12 There was insufficient evidence before his Worship of any serious prejudice to the defendant not compensable by an order for costs. The suggestion that the property held by the defendant might be vandalised or otherwise damaged or lost before the hearing was resumed could not be sustained as a valid consideration in the context that the defendant had held what the defendant contended was the plaintiff’s property for something more than four years at the time of the trial.
13 On the assumption that there was a lacuna in the plaintiff's proofs for lack of expert evidence as to the value of the property, this was a straightforward case of ignorance on the part of the plaintiff, in the preparation of the case before counsel was briefed, and / or of oversight or misjudgment on the part of counsel.
14 Failure to grant the adjournment effectively deprived the plaintiff of a determination of the proceedings on their merits. That was a serious prejudice. There was no basis on which to find any material prejudice to the defendant arising from an adjournment that would not have been substantially compensated for by an order for costs. In these circumstances, the balance of interest was so plainly in favour of granting the adjournment that the failure to do so was a miscarriage of the court's discretion constituting error of law.
15 I make the following orders:
(1) Appeal allowed;
(2) Verdict for the defendant set aside;
(3) Remit the proceedings to the Local Court for determination according to law;
(4) The first defendant (Ms Atkinson) to pay the plaintiff's costs of the appeal;
(5) The first defendant to have a certificate under the Suitors Fund Act 1958.

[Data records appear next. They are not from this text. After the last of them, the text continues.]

-- ==== Sys2Proof/Proofs/GrantWalk.lean ====
section
/-! SUPPORT. The grant walk (R77 to R80): the fit and the grant of one entry, the walk as a fold over the queue, and
what a close whose trip set is empty takes from it. -/

namespace Sys2Proof.Grants

open Sys2Proof.Machine Sys2Proof.Safety Sys2Proof.Stations
open Sys2Proof.Gas hiding availableGas

/-! The fit (R78). -/

section
variable (gas cum : Nat) (q : QueueEntry)

theorem fitTier_le (t : Nat) : fitTier gas cum q t ≤ t := by
  induction t with
  | zero => exact Nat.le_refl 0
  | succ t ih =>
    rw [fitTier]
    split_ifs
    · exact Nat.le_refl _
    · exact Nat.le_succ_of_le ih

theorem fitTier_zero_or_fits (t : Nat) : fitTier gas cum q t = 0 ∨ cum + drawOf q (fitTier gas cum q t) ≤ gas := by
  induction t with
  | zero => exact .inl rfl
  | succ t ih =>
    rw [fitTier]
    split_ifs with fits
    · exact .inr fits
    · exact ih

theorem too_high_above_fitTier (t u : Nat) (above : fitTier gas cum q t < u) (u_le : u ≤ t) :
    gas < cum + drawOf q u := by
  induction t with
  | zero => omega
  | succ t ih =>
    rw [fitTier] at above
    split_ifs at above with fits
    · omega
    · rcases Nat.le_succ_iff.mp u_le with lower | rfl
      · exact ih above lower
      · exact Nat.lt_of_not_le fits

end

/-! The grant, its shortfall count, and what one entry of the walk leaves (R77, R79, R80). -/

/-- A grant below the one before is held for one close: the rows of R79 as one condition. -/
theorem grantAfter_eq_held_or_fit (q : QueueEntry) (fit : Nat) :
    grantAfter q fit =
      (if fit < q.granted ∧ q.shortfall = false then q.granted else fit,
        decide (fit < q.granted ∧ q.shortfall = false)) := by
  unfold grantAfter
  by_cases below : fit < q.granted
  · rw [if_neg (Nat.not_le.mpr below)]
    cases q.shortfall with
    | false => simp [below]
    | true => simp
  · rw [if_pos (Nat.not_lt.mp below)]
    simp [below]

theorem grantCut_eq_true_iff (q : QueueEntry) (fit : Nat) :
    grantCut q fit = true ↔ fit < q.granted ∧ q.shortfall = true := by
  rw [grantCut, Bool.and_eq_true, decide_eq_true_eq]

theorem verdictOfState_stateOfGrant (granted requested : Nat) :
    verdictOfState (stateOfGrant granted requested) =
      if granted = 0 then .deferred else if granted = requested then .granted else .partialGrant := by
  unfold stateOfGrant
  split_ifs
  · rfl
  · rfl
  · rfl

/-- The entry, the total and the verdict where the methane test fails (R77, R80). -/
theorem walkEntry_of_methane_short {methane : Nat} {q : QueueEntry} (short : methane < q.minMethane) (gas cum : Nat)
    (marked : Word16) :
    walkEntry methane gas marked cum q =
      ({ q with granted := 0, shortfall := false, state := .suppressed }, cum,
        if 0 < q.granted ∨ marked.getLsbD q.claimant.val = true then some .suppressed else none) :=
  if_pos short

/-- The entry, the total and the verdict where it passes, in terms of the fit (R79, R80). -/
theorem walkEntry_of_methane_enough {methane : Nat} {q : QueueEntry} (enough : q.minMethane ≤ methane) (gas cum : Nat)
    (marked : Word16) :
    walkEntry methane gas marked cum q =
      let fit := fitTier gas cum q q.requested
      let granted := if fit < q.granted ∧ q.shortfall = false then q.granted else fit
      ({ q with
          granted, shortfall := decide (fit < q.granted ∧ q.shortfall = false)
          state := stateOfGrant granted q.requested },
        cum + drawOf q granted,
        if fit < q.granted ∧ q.shortfall = true then some .cut
        else if marked.getLsbD q.claimant.val = true then
          some (if granted = 0 then .deferred else if granted = q.requested then .granted else .partialGrant)
        else none) := by
  rw [walkEntry, if_neg (Nat.not_lt.mpr enough)]
  simp only [grantAfter_eq_held_or_fit, grantCut_eq_true_iff, verdictOfState_stateOfGrant, holdsStation]

/-! The walk over a queue. -/

theorem drawOf_eq_of_draws {p q : QueueEntry} (same : p.draws = q.draws) (tier : Nat) :
    drawOf p tier = drawOf q tier := by
  cases tier with
  | zero => rfl
  | succ t => simp only [drawOf, same]

/-- The running total rises by the draw of the grant the entry leaves with; a suppressed one draws nothing. -/
theorem walkEntry_total (methane gas cum : Nat) (marked : Word16) (q : QueueEntry) :
    let step := walkEntry methane gas marked cum q
    step.2.1 = cum + drawOf step.1 step.1.granted := by
  rcases Nat.lt_or_ge methane q.minMethane with short | enough
  · rw [walkEntry_of_methane_short short]
    rfl
  · rw [walkEntry_of_methane_enough enough]
    exact congrArg (cum + ·) (drawOf_eq_of_draws rfl _)

theorem grantWalk_total (methane gas : Nat) (marked : Word16) (cum : Nat) (queue : List QueueEntry) :
    let walk := grantWalk methane gas marked cum queue
    walk.2.1 = cum + grantedDraw walk.1 := by
  induction queue generalizing cum with
  | nil => rfl
  | cons q rest ih =>
    simp only [grantWalk, grantedDraw, List.map_cons, List.sum_cons] at ih ⊢
    rw [ih, walkEntry_total, Nat.add_assoc]

/-- The pass after a walk: the walked entries at the tail of its queue, each verdict written. -/
def afterWalk (p : ClaimPass) (walk : List QueueEntry × Nat × List (Address × Verdict)) : ClaimPass :=
  { p with
    queue := p.queue ++ walk.1, table := writeVerdicts p.table walk.2.2
    written := walk.2.2.foldl (fun w v => withStation w v.1) p.written }

/-- The walk entry by entry, each verdict written as it falls, is the walk with all verdicts written at its end. -/
theorem foldl_walkStep_eq_afterWalk (methane gas : Nat) (marked : Word16) (queue : List QueueEntry) (cum : Nat)
    (p : ClaimPass) :
    let walk := grantWalk methane gas marked cum queue
    queue.foldl (walkStep methane gas marked) (cum, p) = (walk.2.1, afterWalk p walk) := by
  induction queue generalizing cum p with
  | nil => simp only [List.foldl_nil, grantWalk, afterWalk, List.append_nil, writeVerdicts]
  | cons q rest ih =>
    simp only [List.foldl_cons, walkStep, ih, grantWalk, Prod.mk.injEq, true_and]
    cases verdict : (walkEntry methane gas marked cum q).2.2 with
    | none => simp only [afterWalk, List.append_assoc, List.singleton_append]
    | some v => simp only [afterWalk, verdictWritten, List.append_assoc, List.singleton_append, writeVerdicts,
        List.foldl_cons, withVerdict, withEntry, withStation]

/-! The allocation stage and the close. -/

theorem allocationStage_trips (c : Committed) (marked written : Word16) :
    (allocationStage c marked written).state.trips = c.trips := by
  unfold allocationStage
  split_ifs
  · rfl
  · rfl

/-- The walk of the allocation stage (R77). -/
def walkOf (c : Committed) (marked : Word16) : List QueueEntry × Nat × List (Address × Verdict) :=
  grantWalk (plantMethane c.table) (availableGas c.table) marked 0 c.queue

theorem allocationStage_queue {c : Committed} (no_trip : c.trips = 0) (marked written : Word16) :
    (allocationStage c marked written).state.queue = (walkOf c marked).1 := by
  rw [allocationStage, if_neg (not_not.mpr no_trip)]
  rfl

theorem allocationStage_table {c : Committed} (no_trip : c.trips = 0) (marked written : Word16) :
    (allocationStage c marked written).state.table = writeVerdicts c.table (walkOf c marked).2.2 := by
  rw [allocationStage, if_neg (not_not.mpr no_trip)]
  rfl

theorem allocationStage_written {c : Committed} (no_trip : c.trips = 0) (marked written : Word16) :
    (allocationStage c marked written).written =
      (walkOf c marked).2.2.foldl (fun w v => withStation w v.1) written := by
  rw [allocationStage, if_neg (not_not.mpr no_trip)]
  rfl

/-- The committed state as the stages before the allocation leave it (R49). -/
def beforeAllocation (c : Committed) (journal : List Record) : Committed :=
  let table := presenceStage journal c.table
  let claims := claimStage journal table c.queue
  let duty := dutyStage journal c.table claims.table { duty := c.duty, offer := c.offer }
  { c with
    table := claims.table, queue := claims.queue, trips := tripStage journal claims.table c.trips
    duty := duty.duty, offer := duty.offer }

theorem closeState_eq_allocationStage (c : Committed) (journal : List Record) :
    let claims := claimStage journal (presenceStage journal c.table) c.queue
    closeState c journal = allocationStage (beforeAllocation c journal) claims.marked claims.written := rfl

theorem closeState_walks (c : Committed) (journal : List Record) :
    let r := closeState c journal
    let claims := claimStage journal (presenceStage journal c.table) c.queue
    let walked := claims.queue.foldl
      (walkStep (plantMethane r.state.table) (availableGas r.state.table) claims.marked)
      (0, { claims with queue := [] })
    r.state.trips = 0 →
      r.state.queue = walked.2.queue ∧ r.state.table = walked.2.table ∧ r.written = walked.2.written := by
  intro r claims walked no_trip
  have r_eq : r = allocationStage (beforeAllocation c journal) claims.marked claims.written :=
    closeState_eq_allocationStage c journal
  have verdicts : OnlyVerdicts claims.table r.state.table := by
    rw [r_eq]
    exact onlyVerdicts_allocationStage _ _ _
  have walked_eq :
      walked.2 = afterWalk { claims with queue := [] } (walkOf (beforeAllocation c journal) claims.marked) := by
    simp only [walked, plantMethane_of_onlyVerdicts verdicts, availableGas_of_onlyVerdicts verdicts,
      foldl_walkStep_eq_afterWalk]
    rfl
  have empty : (beforeAllocation c journal).trips = 0 := by rw [← no_trip, r_eq, allocationStage_trips]
  rw [walked_eq, r_eq]
  exact ⟨allocationStage_queue empty .., allocationStage_table empty .., allocationStage_written empty ..⟩

/-- Settles O25: the close as the fold of the walk, an entry that fails the methane test, and one that passes it, whose
fit is the one of fitTier. -/
theorem grantRule : Obligations.GrantRule := by
  unfold Obligations.GrantRule
  refine ⟨closeState_walks, fun methane gas cum marked q => ⟨?short, ?enough⟩⟩
  case short =>
    exact fun short => walkEntry_of_methane_short short gas cum marked
  case enough =>
    intro enough
    exact ⟨fitTier gas cum q q.requested, fitTier_le .., fitTier_zero_or_fits .., too_high_above_fitTier gas cum q _,
      walkEntry_of_methane_enough enough gas cum marked⟩

end Sys2Proof.Grants
end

16 The effect of these orders is that the proceedings will be listed for continuation of the hearing in the Local Court. The plaintiff will doubtless apply to reopen his case, with a view to calling the expert evidence now available as to the value of the property. Whether to allow the plaintiff to do so is a matter for the learned magistrate but there is nothing before me to suggest that the application would not be granted. It is to be expected, in these circumstances, that both sides will have the opportunity of presenting their evidence and that the plaintiff's claim will be determined on its merits.
17 It is also to be expected that the plaintiff will be required to pay the defendant’s costs incurred as a result of the hearing not having proceeded to finality without interruption (or an order to that effect) irrespective of any other order as to costs. Such an order would be equivalent to the plaintiff being ordered to pay the defendant’s costs incurred as a result of the adjournment which should have been granted when that application was made on 22 November 2001.